Ten rzędowy 6-cylindrowiec oznaczony jako M57 zadebiutował w 1998 roku i rozwinął się do stosunkowo dobrej, choć mniej bezpiecznej konstrukcji N57 (2008 r.). To również jednostka bardzo trwała, ale zdecydowanie droższa w eksploatacji. Skupmy się więc na starszym typie.
Jest tu wszystko, czego można się obawiać w silniku Diesla – wtrysk Common Rail, turbo o zmiennej geometrii, koło dwumasowe czy zawór EGR, a nawet klapy wirowe w kolektorze dolotowym. W przypadku wtryskiwaczy to jest ich 6, więc potencjalny wydatek większy niż w silniku 4-cylindrowym. Jednak to wszystko jest bardzo trwałe i wytrzymuje nierzadko ponad 300 tys. km bez awarii. Potem stosunkowo tanio wymieniane lub regenerowane i można dalej jeździć.
Co warto podkreślić to fakt, że nawet najsłabsze warianty tej jednostki o mocach 184 lub 193 KM są bardzo dynamiczne i sprawnie napędzają praktycznie każdy typ samochodu. Tu mała uwaga – rzeczywista pojemność tych silników produkowanych do roku 2004 to 2,9 litra. Wysoki moment obrotowy (ok. 400 Nm lub więcej) sprawia, że katowanie silnika często kończy się… zniszczeniem automatycznej skrzyni biegów. Maksymalnie typ M57 generuje 286 KM i 580 Nm (wariant M57D30TÜ2).
Z zużyciem paliwa oczywiście nie ma co liczyć na wyniki w okolicy 5 l/100 km. BMW Serii 3 (E46) spala wg raportów czytelników Autocentrum ok. 7,5-8,0 l/100 km. Inna sprawa to sposób eksploatacji, który raczej do łagodnych nie należy.

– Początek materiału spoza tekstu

-- ==== Sys2Proof/Tests/Slice0.lean ====
section
/-! SUPPORT. The model's own tests. Expected values are those of spec/95_test_vectors.md (the part is named with each test) or
are written out by hand from the encoding rules. Then, for each statement of Obligations.lean that has hypotheses, a witness that
meets them all. -/

namespace Sys2Proof.Tests

open Sys2Proof.Machine

-- One evaluation at a time: many at once reserve more memory than the build has.
set_option Elab.async false

/-! Ill-formed terms, one for each check (R107, R108). -/

theorem test_wf_init_dev_too_wide : (Statement.init 256 0).wellFormed = false := by decide

theorem test_wf_init_mode_too_wide : (Statement.init 0 256).wellFormed = false := by decide

theorem test_wf_comp_ut_too_wide : (Statement.comp 65536 0 0).wellFormed = false := by decide

theorem test_wf_comp_up_too_wide : (Statement.comp 0 16777216 0).wellFormed = false := by decide

theorem test_wf_comp_mode_too_wide : (Statement.comp 0 0 256).wellFormed = false := by decide

theorem test_wf_cmd_too_wide : (Statement.cmd (2 ^ 64)).wellFormed = false := by decide

theorem test_wf_run_of_a_read : (Statement.run (.rd .status)).wellFormed = false := by decide

theorem test_wf_run_of_a_wait : (Statement.run .wait).wellFormed = false := by decide

theorem test_wf_run_of_a_run : (Statement.run (.run .readc)).wellFormed = false := by decide

theorem test_wf_run_of_an_ill_formed_command : (Statement.run (.init 256 0)).wellFormed = false := by decide

theorem test_wf_widest_operands :
    (Statement.init 255 255).wellFormed = true ∧ (Statement.comp 65535 16777215 255).wellFormed = true
      ∧ (Statement.cmd (2 ^ 64 - 1)).wellFormed = true := by decide

/-! Decoding, on words written out from the encoding lines of R93, R94, R95, R100 and R101. -/

/-- OP 0001, 44 reserved zeros, DEV 01110111, MODE_REQ 00000011. -/
theorem test_decode_init :
    decodeTableWord 64 (0b0001 * 2 ^ 60 + 0b01110111 * 2 ^ 8 + 0b00000011) = some (.init 0x77 3) := by decide

theorem test_decode_readc : decodeTableWord 64 (0b0010 * 2 ^ 60) = some .readc := by decide

theorem test_decode_gett : decodeTableWord 64 (0b0011 * 2 ^ 60) = some .gett := by decide

theorem test_decode_getp : decodeTableWord 64 (0b0100 * 2 ^ 60) = some .getp := by decide

theorem test_decode_geta : decodeTableWord 64 (0b0101 * 2 ^ 60) = some .geta := by decide

/-- L2-D: COMP ut 27898, up 190744, mode_req 3. -/
theorem test_decode_comp : decodeTableWord 64 0x60006CFA02E91803 = some (.comp 27898 190744 3) := by decide

theorem test_decode_readTemp : decodeTableWord 8 0b00101110 = some .readTemp := by decide

/-- L2-S, mode 2: bits 7:6 are 10, bits 5:0 are 110100. -/
theorem test_decode_readPressure : decodeTableWord 8 0b10110100 = some (.readPressure 2) := by decide

/-- L2-D: the rejected words, with the ERR_INFO each gives. -/
theorem test_decode_illegal_words :
    decodeHcmd 0x1000000000017700 = .illegal 1 ∧ decodeHcmd 0x2000000000000001 = .illegal 2
      ∧ decodeHcmd 0x60016CFA005D2300 = .illegal 6 ∧ decodeHcmd 0 = .illegal 0
      ∧ decodeHcmd 0x7000000000007704 = .illegal 7 ∧ decodeHcmd 0xF000000000000000 = .illegal 15 := by decide

/-- R102: neighbours of the five command bytes. -/
theorem test_decode_rejected_bytes :
    decodeScmd 0x6E = .notACommand 0x6E ∧ decodeScmd 0x35 = .notACommand 0x35
      ∧ decodeScmd 0x00 = .notACommand 0x00 := by decide

/-! Small states. -/

/-- L2-K: the fixture constants. -/
def fixture : CalFile :=
  #v[0x0198, 0xFFB8, 0xC7D1, 0x7FE5, 0x7FF5, 0x5A71, 0x182E, 0x0004, 0x8000, 0xDDF9, 0x0B34]

/-- The fixture with MD = -4743: the temperature divisor is 0 at UT = 27898 (L2-E). -/
def fixtureMD : CalFile := fixture.set 10 0xED79

/-- The fixture with AC4 = 0: the pressure divisor is 0 (L2-E). -/
def fixtureAC4 : CalFile := fixture.set 3 0

/-- An idle block with the fixture session of L3-1. -/
def session : State := { State.reset with cal := fixture, devAddr := 0x77, initDone := true }

/-- This operation is in progress, in this phase. -/
def busyIn (op : HostOp) (p : Phase) (s : State) : State :=
  { s with busy := true, phase := p, curOp := { s.curOp with op := op } }

/-- An INIT of device 0x77 at mode 2 is in progress, in this phase. -/
def initIn (p : Phase) : State :=
  { State.reset with
    busy := true, phase := p, curOp := { State.reset.curOp with op := .init, dev := 0x77, modeReq := 2 } }

/-- COMPUTE of a COMP is next, on this raw sample at this mode. -/
def computing (cal : CalFile) (ut : Half) (up : Triple) (m : Byte) : State :=
  { session with
    cal := cal, busy := true, phase := .compute, utL := ut, upL := up
    curOp := { op := .comp, dev := 0, modeReq := m, ut := ut, up := up } }

/-- The host's next access, and its turn. -/
def hostDoes (a : HostAccess) (s : State) : State := { s with host := [a], schedule := [.host] }

/-- A next state with this property. -/
def nextHas (o : Host.Outcome State Fault Refusal) (p : State → Bool) : Bool :=
  match o with
  | .next t => p t
  | .fault _ => false
  | .refused _ => false

/-! One step each. -/

/-- L2-H: STATUS after the acceptance of INIT from reset. -/
theorem test_init_accepted :
    nextHas (step (State.reset.withFetchWord 64 0x1000000000007700))
      (fun t => statusWord t == 0x0000000001000001 && t.curOp.dev == 0x77) = true := by decide

/-- L2-H: INIT with mode_req 4 inside a session. -/
theorem test_init_illegal_mode :
    nextHas (step (session.withFetchWord 64 0x1000000000007704))
      (fun t => statusWord t == 0x0000000000040302 && t.devAddr == 0x77) = true := by decide

/-- L2-H: READC without a session. -/
theorem test_readc_without_session :
    nextHas (step (State.reset.withFetchWord 64 0x2000000000000000))
      (fun t => statusWord t == 0x0000000000FF0200 && t.issued == []) = true := by decide

/-- R224: READC inside a session starts at T_CMD (0x10). -/
theorem test_readc_accepted :
    nextHas (step (session.withFetchWord 64 0x2000000000000000))
      (fun t => statusWord t == 0x0000000010000003) = true := by decide

theorem test_gett_accepted :
    nextHas (step (session.withFetchWord 64 0x3000000000000000))
      (fun t => statusWord t == 0x0000000010000003 && t.curOp.op == .gett) = true := by decide

theorem test_getp_accepted :
    nextHas (step (session.withFetchWord 64 0x4000000000000000))
      (fun t => statusWord t == 0x0000000010000003 && t.curOp.op == .getp) = true := by decide

theorem test_geta_accepted :
    nextHas (step (session.withFetchWord 64 0x5000000000000000))
      (fun t => statusWord t == 0x0000000010000003 && t.curOp.op == .geta) = true := by decide

/-- L2-D: COMP, accepted without a session, with PHASE = 0x18. -/
theorem test_comp_accepted :
    nextHas (step (State.reset.withFetchWord 64 0x60006CFA02E91803))
      (fun t => statusWord t == 0x0000000018000001 && t.upL == 190744) = true := by decide

/-- L2-P1: the fixture through COMPUTE. -/
theorem test_comp_fixture :
    nextHas (step (computing fixture 27898 23843 0))
      (fun t => statusWord t == 0x0000000000000072 && t.rspT10 == 150 && t.rspTemp == 0x402e000000000000
        && t.rspPress == 69964) = true := by decide +kernel

/-- L2-E: an error of the pipeline writes no response. -/
theorem test_comp_pressure_divisor :
    nextHas (step (computing fixtureAC4 27898 23843 0))
      (fun t => statusWord t == 0x0000000000020202 && t.rspT10 == 0) = true := by decide +kernel

/-- R191: READ_TEMP placed at reset is written to CONTROL. -/
theorem test_readTemp_written :
    nextHas (step ({ State.reset with bus := [.ok 0 0 0], devAddr := 0x77 }.withFetchWord 8 0x2E))
      (fun t => t.issued == [.busWrite 0x77 0xF4 0x2E] && t.phase == .tWait) = true := by decide

/-- L2-H: T_CMD fails with code 5. -/
theorem test_readTemp_fails :
    nextHas (step { busyIn .readc .tCmd session with bus := [.error 5] })
      (fun t => statusWord t == 0x0000000000100102 && t.xferCode == 5) = true := by decide

/-- L2-S: at mode 3 the pressure command is 0xF4. -/
theorem test_readPressure_written :
    nextHas (step ({ State.reset with bus := [.ok 0 0 0], devAddr := 0x77 }.withFetchWord 8 0xF4))
      (fun t => t.issued == [.busWrite 0x77 0xF4 0xF4] && t.phase == .pWait) = true := by decide

/-- L2-H: P_CMD fails. -/
theorem test_readPressure_fails :
    nextHas (step { busyIn .readc .pCmd session with bus := [.error 5] })
      (fun t => statusWord t == 0x0000000000130102) = true := by decide

/-- L2-P4: T10 floors, and TEMP_C rounds. -/
theorem test_temperature_floors :
    valT10 (constants fixture) 26175 = -1 ∧ stepTempC (-1) = 0xbfb999999999999a := by decide +kernel

/-- L2-P6: AC1 = -15, B3 truncates. -/
theorem test_b3_truncates : valPRESS (constants (fixture.set 0 0xFFF1)) 27898 23843 0 = 71224 := by decide +kernel

/-- L2-P5: the second branch. -/
theorem test_second_branch : valPRESS (constants fixture) 27898 45000 0 = 133323 := by decide +kernel

/-- L2-U: P_RD bytes 0x5D 0x23 0xFF at mode 3. -/
theorem test_raw_pressure : rawPressure (upTriple 0x5D 0x23 0xFF) 3 = 190751 := by decide

/-- L2-K: AC2 as the host reads it. -/
theorem test_calv_sign_extends : readReg 0x11 session = .value 0xFFFFFFFFFFFFFFB8 := by decide

/-- I12: a bus collaborator that has fallen silent leaves the reading in T_CMD with BUSY = 1 and nothing sent. -/
theorem test_silent_bus_waits :
    nextHas (step { busyIn .readc .tCmd session with busSilent := true })
      (fun t => statusWord t == 0x0000000010000003 && t.issued == []) = true := by decide

/-- L2-E's fixture with AC4 = 0, at UP = 100: (UP - B3) × 50000 is negative, so R169's second condition fails. -/
theorem test_second_condition_at_pressure_divisor :
    noWrap (constants fixtureAC4) 27898 100 0 = false ∧ noWrap (constants fixtureAC4) 27898 23843 0 = true := by
  decide +kernel

/-! Witnesses for the statements that have hypotheses. -/

theorem witness_DecodeOfEncodeIsTheInstruction :
    (Instr.comp 0xFFFF 0xFFFFFF 0xFF).wellFormed = true ∧ (Instr.readPressure 3).wellFormed = true := by decide

theorem witness_EncodeOfDecodeIsTheWord : decode (.sensor 0xF4) = some (.readPressure 3) := by decide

Jedną z wielkich zalet jednostki M57 jest odporność na podniesienie mocy i ogromny potencjał do tuningu, pod warunkiem, że wszystko jest sprawne. Jednak największą wartością posiadania tej jednostki pod maską jest kultura pracy i dobre przyspieszenie na każde zawołanie. A poza regularną wymianą oleju i tankowaniem paliwa z reguły nie ma się czym przejmować.
Najważniejsze zalecenia serwisowe:
- kontrola łańcuchowego napędu rozrządu (bardzo wysoka trwałość)
- kontrola klap wirowych w układzie dolotowym
- kontrola koła pasowego z tłumikiem drgań (awaria kończy się unieruchomieniem silnika)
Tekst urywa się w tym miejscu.